L’intreccio è di per sé scarno, ciò che conta è il lavoro di scavo interiore che il narratore
compie. L’incipit “Indossava…”, che si ripete ben quattro volte all’inizio del racconto e di
altre sequenze salienti, descrive con minuzia gli abiti di altrettanti personaggi,
sottolineando un movimento di spoglio della soggettività: dall’esteriorità delle vesti alla
nudità dell’anima. Ma se l’ultima sequenza inizia proprio con “Indos-sava…”, quell’incipit è
presto scardinato da un “Già, che cosa indossava?”: il meccanismo narrativo s’inceppa,
perché le apparenze sono diventate irrilevanti. Il lettore si aspetterebbe a questo punto un
incontro chiarificatore, ma, nello scioglimento, le attese sono disilluse: i figli si sono dovuti
arrendere di fronte ad una porta chiusa, segno di un amore inespresso, “disperato”.

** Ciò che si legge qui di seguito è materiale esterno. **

/-- Publishes DIS and CHG of a string: 0 unless it is estimating or at rest, and while a limit holds them
(R514, R515). -/
def showLimits (k : Nat) (s : State) : State :=
  if 8 ≤ k then s else
  let on := s.pkSt k == pkEstimating || s.pkSt k == pkRest
  let l := s.packLimits k
  let x := s.pk k
  s.setReg R.EST_DIS k (BitVec.ofInt 32 (if on && !x.disHeld then l.1 else 0))
    |>.setReg R.EST_CHG k (BitVec.ofInt 32 (if on && !x.chgHeld then l.2 else 0))

/-- A zero that the 1 ms comparison set ends where the voltage lies inside its limit by 1 % (R515). -/
def limitsRelease (k : Nat) (mv : Int) (s : State) : State :=
  let lo : Int := s.f Fl.EST_VMIN_V k
  let hi : Int := s.f Fl.EST_VMAX_V k
  s.setPk k fun x => { x with
    disHeld := x.disHeld && decide (mv < lo + Int.tdiv lo 100)
    chgHeld := x.chgHeld && decide (hi - Int.tdiv hi 100 < mv) }

/-! ### The step (R509 to R511) -/

/-- Q rises by the charge counted; a pack without shunt has no counter (R506, R525). -/
def countCharge (k : Nat) (dq : Int) (s : State) : State :=
  if s.b Fl.EST_SHUNT_SHUNT k then s.setQi R.EST_QL R.EST_QH k (s.qi R.EST_QL R.EST_QH k + dq) else s

/-- Step 1: the counted change of SOC_e, and CYCLES in discharge (R509, R518). A capacity of 0 leaves the result
open: a free value. -/
def countSoc (k : Nat) (dq : Int) (s : State) : State × Int :=
  if s.f Fl.EST_CAP_CAP k = 0 then
    let d := s.draw
    let v := d.1 % 10001
    (d.2.setF Fl.EST_SOCE_SOCE k v, (v : Int) - s.f Fl.EST_SOCE_SOCE k)
  else
    let den : Int := (s.f Fl.EST_CAP_CAP k : Int) * 3600000
    let x := s.pk k
    let n := dq * 10000 + x.remCount
    let c := Int.tdiv n den
    let m := x.remCycles + (if dq < 0 then dq.natAbs * 100 else 0)
    let s := s.setF Fl.EST_SOCE_SOCE k (clampInt 0 10000 ((s.f Fl.EST_SOCE_SOCE k : Int) + c)).toNat
    let s := s.setReg R.EST_CYCLES k (s.reg R.EST_CYCLES k + BitVec.ofNat 32 (m / den.toNat))
    (s.setPk k fun x => { x with remCount := n - c * den, remCycles := m % den.toNat }, c)

/-- Steps 2 and 3: the model voltage, and the correction of a pack not at rest (R509). -/
def modelStep (k : Nat) (mv ma : Int) (s : State) : State :=
  let soc := s.f Fl.EST_SOCE_SOCE k
  let r0 := s.r0At k soc
  let ir := Int.tdiv (ma * r0) 1000000
  let x := s.pk k
  let e := mv - (s.ocvAt k soc + ir + x.vrc)
  let tau := max 1 (s.f Fl.EST_MODEL_TAU k)
  let s := s.setF Fl.EST_R0_R0 k r0.toNat
  let s := s.setPk k fun x => { x with vrc := x.vrc + Int.tdiv (ir - x.vrc) (10 * tau : Nat) }
  if s.pkSt k == pkRest then s else
  let d := clampInt (-5) 5 (Int.tdiv (e * s.f Fl.EST_MODEL_KV k) (256 * s.ocvSlope k soc))
  s.setF Fl.EST_SOCE_SOCE k (clampInt 0 10000 ((soc : Int) + d)).toNat

/-- Step 4: the uncertainty grows (R511). -/
def growUncertainty (k : Nat) (counted : Int) (s : State) : State :=
  let x := s.pk k
  let m := s.f Fl.EST_UCFG_UDRIFT k + x.remDrift
  let u := s.f Fl.EST_SOC_U k + 2 * counted.natAbs / 1000 + m / 864000
  (s.setF Fl.EST_SOC_U k (min 5000 u)).setPk k fun x => { x with remDrift := m % 864000 }

/-- After an unmeasured span U grows by UDRIFT for each day of it (R511). -/
def spanUncertainty (k : Nat) (s : State) : State :=
  match (s.pk k).gap with
  | none => s
  | some t =>
    let d := (Int.tdiv (s.calendar - t) 1000000).toNat
    let s := s.setF Fl.EST_SOC_U k (min 5000 (s.f Fl.EST_SOC_U k + s.f Fl.EST_UCFG_UDRIFT k * d / 86400000))
    let s := s.setPk k fun x => { x with gap := none }
    s.when (s.pkSt k == pkUnmeasured) (fun s => s.setF Fl.EST_SOCE_STATE k pkEstimating)

/-- Step 5: the reported charge (R510). -/
def reportSoc (k : Nat) (ma : Int) (s : State) : State :=
  let e := s.f Fl.EST_SOCE_SOCE k
  let r := s.f Fl.EST_SOC_SOCR k
  s.setF Fl.EST_SOC_SOCR k
    (if ma ≤ -(s.f Fl.EST_REST_IREST k : Int) then min r e
     else if r ≤ e then min e (r + 10) else max e (r - 10))

/-- HP_OK (R523). -/
def showHpOk (mv : Int) (s : State) : State :=
  let t := match s.packTemp 8 with | none => false | some t => decide (-2000 ≤ t ∧ t ≤ 6000)
  let ok := decide (3300 ≤ mv) && s.f Fl.EST_HPCFG_HPMIN * 100 ≤ s.f Fl.EST_SOC_SOCR 8 && t
  let was := s.b Fl.SYS_SUPSTAT_HP_OK
  (s.setB Fl.SYS_SUPSTAT_HP_OK 0 ok).when (was && !ok) (estCause 6)

/-- HP charges from VIN in Run and Luff, up to 4,100 mV, from 0 °C to 45 °C, once its first estimate stands
(R521, R522). -/
def chargeHp (mv : Int) (s : State) : State :=
  let t := match s.packTemp 8 with | none => false | some t => decide (0 ≤ t ∧ t ≤ 4500)
  let may := s.pkOn 8 && (s.pkSt 8 == pkEstimating || s.pkSt 8 == pkRest) && t && s.f Fl.SYS_PWRSTAT_STATE ≤ 1 &&
    !s.sys.onHp
  { s with est.charging := may && (s.est.charging || decide (mv < 4100)) }

/-- The 100 ms step of one pack (R509). -/
def estimatorStep (k : Nat) (dq mv ma : Int) (s : State) : State :=
  if !s.pkOn k || s.sys.phase != .running || 1 < s.f Fl.SYS_PWRSTAT_STATE then s else
  let s := countCharge k dq s
  let s := s.setReg R.EST_V k (BitVec.ofInt 32 mv) |>.setReg R.EST_I k (BitVec.ofInt 32 ma)
    |>.setB Fl.EST_CFG_PRESENT k (decide ((s.f Fl.EST_VMIN_V k / 10 : Nat) < mv))
  let s := s.when (s.packTemp k).isNone (estCause 4)
  let s := spanUncertainty k s
  let s := if s.pkSt k == pkRest && (s.f Fl.EST_REST_IREST k : Int) ≤ ma.natAbs
    then s.setF Fl.EST_SOCE_STATE k pkEstimating else s
  let s := if s.pkSt k == pkEstimating || s.pkSt k == pkRest then
      let c := countSoc k dq s
      reportSoc k ma (growUncertainty k c.2 (modelStep k mv ma c.1))
    else s
  let s := limitsRelease k mv (showDays k s)
  let s := showLimits k s
  let s := s.when (s.pk k).retry (packRecord k)
  if k == 8 then chargeHp mv (showHpOk mv s) else s

/-! ### Rest and learning (R512, R517, R518) -/

/-- The learned capacity after two rests (R517). -/
def learnCapacity (k : Nat) (s : State) : State :=
  match (s.pk k).rest with
  | none => s
  | some (soc, q) =>
    let ds := ((s.f Fl.EST_SOCE_SOCE k : Int) - soc).natAbs
    if ds < 4000 then s else
    let capl := (s.qi R.EST_QL R.EST_QH k - q).natAbs * 10000 / (3600000 * ds)
    let cap : Int := s.f Fl.EST_CAP_CAP k
    let nom : Int := s.f Fl.EST_CAPNOM_CAPNOM k
    let new := clampInt (Int.tdiv nom 2) (Int.tdiv (nom * 11) 10) (cap + Int.tdiv ((capl : Int) - cap) 4)
    estCause 1 (s.setReg R.EST_CAP k (BitVec.ofInt 32 new))

/-- The correction at rest (R512). -/
def restCorrect (first : Bool) (k : Nat) (s : State) : State :=
  let s := s.setF Fl.EST_SOCE_SOCE k (s.ocvInverse k (signedOf 32 (s.reg R.EST_V k).toNat))
    |>.setF Fl.EST_SOC_U k (min 5000 (s.f Fl.EST_UCFG_UOCV k))
  let s := s.when first (learnCapacity k)
  let s := s.setPk k fun x => { x with
    vrc := 0, lastRest := s.calendar, rest := some (s.f Fl.EST_SOCE_SOCE k, s.qi R.EST_QL R.EST_QH k) }
  packRecord k (showDays k s)

/-- The pack's current lies below IREST. -/
def State.quiet (s : State) (k : Nat) : Bool :=
  (signedOf 32 (s.reg R.EST_I k).toNat).natAbs < s.f Fl.EST_REST_IREST k

/-- Rest begins: TREST, or 10 s after an unmeasured span, has passed (R512). -/
def restStart (k : Nat) (s : State) : State :=
  if s.pkOn k && s.pkSt k == pkEstimating && s.quiet k
  then restCorrect true k (s.setF Fl.EST_SOCE_STATE k pkRest) else s

/-- Rest lasts another 60 s (R512). -/
def restRepeat (k : Nat) (s : State) : State :=
  if s.pkOn k && s.pkSt k == pkRest then restCorrect false k s else s

/-- The impedance entry moves 1/16 of the way where the current steps (R518). -/
def learnImpedance (k : Nat) (mv ma : Int) (s : State) : State :=
  match (s.pk k).lastMs with
  | none => s
  | some (v0, i0) =>
    let di := (ma - i0).natAbs
    if di = 0 || di < s.f Fl.EST_IDISMAX_I k / 10 then s else
    let z : Int := (mv - v0).natAbs * 1000000 / di
    let e := 11 * s.packBand k + min 10 ((s.f Fl.EST_SOCE_SOCE k + 500) / 1000)
    let old : Int := s.impEntry k e
    setImpEntry k e (clampInt 0 65535 (old + Int.tdiv (z - old) 16)).toNat s
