-- ==== Sys2Proof/Machine/HostCommands.lean ====
section
/-! DEFINITION. The commands of the host queues, the event router, the Ethernet MACs and the eMMC (R578 to R619). -/

namespace Sys2Proof.Machine

def execHostDoorbell (q tail : Nat) (s : State) : Out := done (doorbell q tail s)
def execDescriptorFetch (s : State) : Out := done (descriptorFetch s)
def execHostNop (slot : Nat) (s : State) : Out := done (opNop slot s)
def execInstall (slot : Nat) (s : State) : Out := done (opInstall slot s)
def execExportArchive (slot : Nat) (s : State) : Out := done (opExport slot s)
def execCompact (slot : Nat) (s : State) : Out := done (opCompact slot s)
def execHostKeygen (slot : Nat) (s : State) : Out := done (opKeygen slot s)
def execHostAttest (slot : Nat) (s : State) : Out := done (opAttest slot s)
def execHostAbort (slot : Nat) (s : State) : Out := done (opAbort slot s)
def execMessageOperation (slot : Nat) (s : State) : Out := done (messageDeliver slot s)
def execHartCompletion (n : Nat) (s : State) : Out := done (hartCompletion n s)
def execHartRingReturn (n cnt : Nat) (s : State) : Out := done (ringReturn n cnt s)

/-- The host returns completion slots by writing CQHEAD (R585). -/
def completionReturn (q head : Nat) (s : State) : State := if q < 32 then s.setF Fl.HST_CQHEAD_HEAD q (head % 16) else s

def execCompletionReturn (q head : Nat) (s : State) : Out := done (completionReturn q head s)
def execMessageTimeout (slot : Nat) (s : State) : Out := done (messageTimeout slot s)
def execQueueEnable (q : Nat) (s : State) : Out := done (queueEnable q s)
def execQueueDisable (q : Nat) (s : State) : Out := done (queueDisable q s)
def execOperationComplete (slot : Nat) (s : State) : Out := done (completeThrough slot s)
def execStorageStep (s : State) : Out := done (storageStep s)
def execHostEventClear (j : Nat) (mask : Word) (s : State) : Out := done (hostEventClear j mask.toNat s)
def execLineAck (mask : Byte) (s : State) : Out := done (lineAck mask.toNat s)
def execHostLinkChange (up : Bool) (s : State) : Out := done (linkChange up s)

/-- QSPI command 0x05: READY in bit 0, on the port that HSEL selects (R578, R580). -/
def qspiStatus (s : State) : State :=
  if s.pcie then s
  else { s with host.qspiOut := [BitVec.ofNat 8 (b2n (s.sys.phase == .running || s.sys.phase == .bootHold))] }

def execQspiStatus (s : State) : Out := done (qspiStatus s)
def execEthEnable (m : Nat) (s : State) : Out := done (ethEnable m s)
def execEthDisable (m : Nat) (s : State) : Out := done (ethDisable m s)
def execEthStopComplete (m : Nat) (s : State) : Out := done (ethStop m s)
def execEthTxTail (m r tail : Nat) (s : State) : Out := done (txTail m r tail s)
def execEthTxComplete (m r : Nat) (s : State) : Out := done (ethTxComplete m r s)
def execEthFrameReceived (m : Nat) (frame : List Byte) (fcsOk : Bool) (s : State) : Out := done (ethReceive m frame fcsOk s)
def execEthPause (m : Nat) (quanta : Nat) (s : State) : Out := done (ethPause m quanta s)
def execEthPauseEnd (m : Nat) (s : State) : Out := done (ethPauseEnd m s)
def execEthRxReturn (m cnt : Nat) (s : State) : Out := done (rxReturn m cnt s)
def execMdioTransaction (m : Nat) (v : Word) (s : State) : Out := done (mdioGo m v s)
def execMdioDone (m : Nat) (readData : BitVec 16) (s : State) : Out := done (mdioDone m readData s)
def execEthConfigWrite (m : Nat) (v : Word) (s : State) : Out := done (ethConfig m v s)
def execStoRequest (k : Nat) (v : Word) (s : State) : Out := done (requestGo k v s)
def execEmmcInit (found : Bool) (mode blocks preEol estA estB : Nat) (s : State) : Out :=
  done (emmcInit found mode blocks preEol estA estB s)
def execEmmcCommandFail (s : State) : Out := done (commandFail s)
def execEmmcRetry (s : State) : Out := done (emmcRetry s)

/-- Every 24 h the wear indicators are read again (R617). -/
def execEmmcHealth (preEol estA estB : Nat) (s : State) : Out :=
  done (if s.stoReady then showHealth preEol estA estB s else s)

/-- A write to a register of the HST block (R581 to R601). -/
def hstWrite (r : Rg) (i : Nat) (v : Word) (s : State) : Option State :=
  if r = R.HST_WIN then
    let b := bitsOf v 24 5
    let n := bitsOf v 0 4
    some (if 1 ≤ n && n ≤ 8 && b + n ≤ 24 then plainWrite r i v s else s)
  else if r = R.HST_HACK then some (ringReturn i v.toNat s)
  else if r = R.HST_HCGO then some (if v.toNat.testBit 31 then hartCompletion i s else s)
  else if r = R.HST_SQTAIL then some (doorbell i (v.toNat % 16) s)
  else if r = R.HST_CQHEAD then some (completionReturn i v.toNat s)
  else if r = R.HST_QCFG then
    let en := s.b Fl.HST_QCFG_EN i
    let s := (plainWrite r i v s).setB Fl.HST_QCFG_EN i en
    some (if v.toNat.testBit 31 then (if en then s else queueEnable i s)
      else if en then queueDisable i s else s)
  else none

/-- A write to a register of the EVT block (R602). -/
def evtWrite (r : Rg) (i : Nat) (v : Word) (s : State) : Option State :=
  if r = R.EVT_PEND then some (eventClear i v.toNat s)
  else if r = R.EVT_LINEACK then some (lineAck (v.toNat % 256) s)
  else none

/-- A write to a register of an Ethernet MAC (R611). -/
def ethWrite (r : Rg) (i : Nat) (v : Word) (s : State) : Option State :=
  if r = R.ETH_CTL then
    let en := s.b Fl.ETH_CTL_EN i
    let s := (plainWrite r i v s).setB Fl.ETH_CTL_EN i en
    some (if v.toNat.testBit 31 then (if en then s else ethEnable i s)
      else if en then ethDisable i s else s)
  else if r = R.ETH_CFG then some (ethConfig i v s)
  else if r = R.ETH_MDIO then some (mdioGo i v s)
  else if r = R.ETH_TXTAIL then some (txTail (i / 2) (i % 2) v.toNat s)
  else if r = R.ETH_RXACK then some (rxReturn i v.toNat s)
  else none

/-- A write to a register of the STO block (R619). -/
def stoWrite (r : Rg) (i : Nat) (v : Word) (s : State) : Option State :=
  if r = R.STO_REQCMD then some (requestGo i v s)
  else if r = R.STO_REQADDR || r = R.STO_REQBLK then
    some (if s.b Fl.STO_REQSTAT_BUSY i then s else plainWrite r i v s)
  else none

end Sys2Proof.Machine
end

Medarda non ha voluto incontrarli: è sfuggita a quell’appuntamento che “nient’altro
avrebbe potuto ottenere se non ferirla”. A costo di rinunciare agli affetti, la donna si è tirata
fuori dall’avvilente, colpevole concetto di “errore” (“Senza volerlo, Medarda aveva preso ad
esaminare la propria storia di donna e di moglie, di madre e di puttana. Ma nemmeno si
domandava dove fosse l’errore”). Rintanata in una zona franca, ella sceglie un nuovo,
agognato silenzio.
Riafferrando le redini della sua vita, anche Medarda entra così nella schiera di quelli che
Gian Pietro Testa ha definito “mitici silenziosi antieroi di un mondo sbagliato”, “accorati
attori di una silenziosa rivoluzione dei mansueti contro la prepotenza”.
Rossi sa esprimerlo con un’immagine delicata, poetica: “Medarda desiderò per sé un
bicchiere di cristallo, pieno d’acqua, e sperò che nell’acqua galleggiasse per lei, per lei
sola, un cubetto di ghiaccio e le parve di sentir tintinnare il cristallo”.
In quel bicchiere d’acqua, in quel sublime tintinnìo, riluce un inconfessato desiderio di
purezza, di umana dignità.
“Ai figli” Medarda consegna infine la sua spinosa lezione: la pienezza, la libertà, la
caparbietà del suo vivere. O, perlomeno, del suo sopravvivere.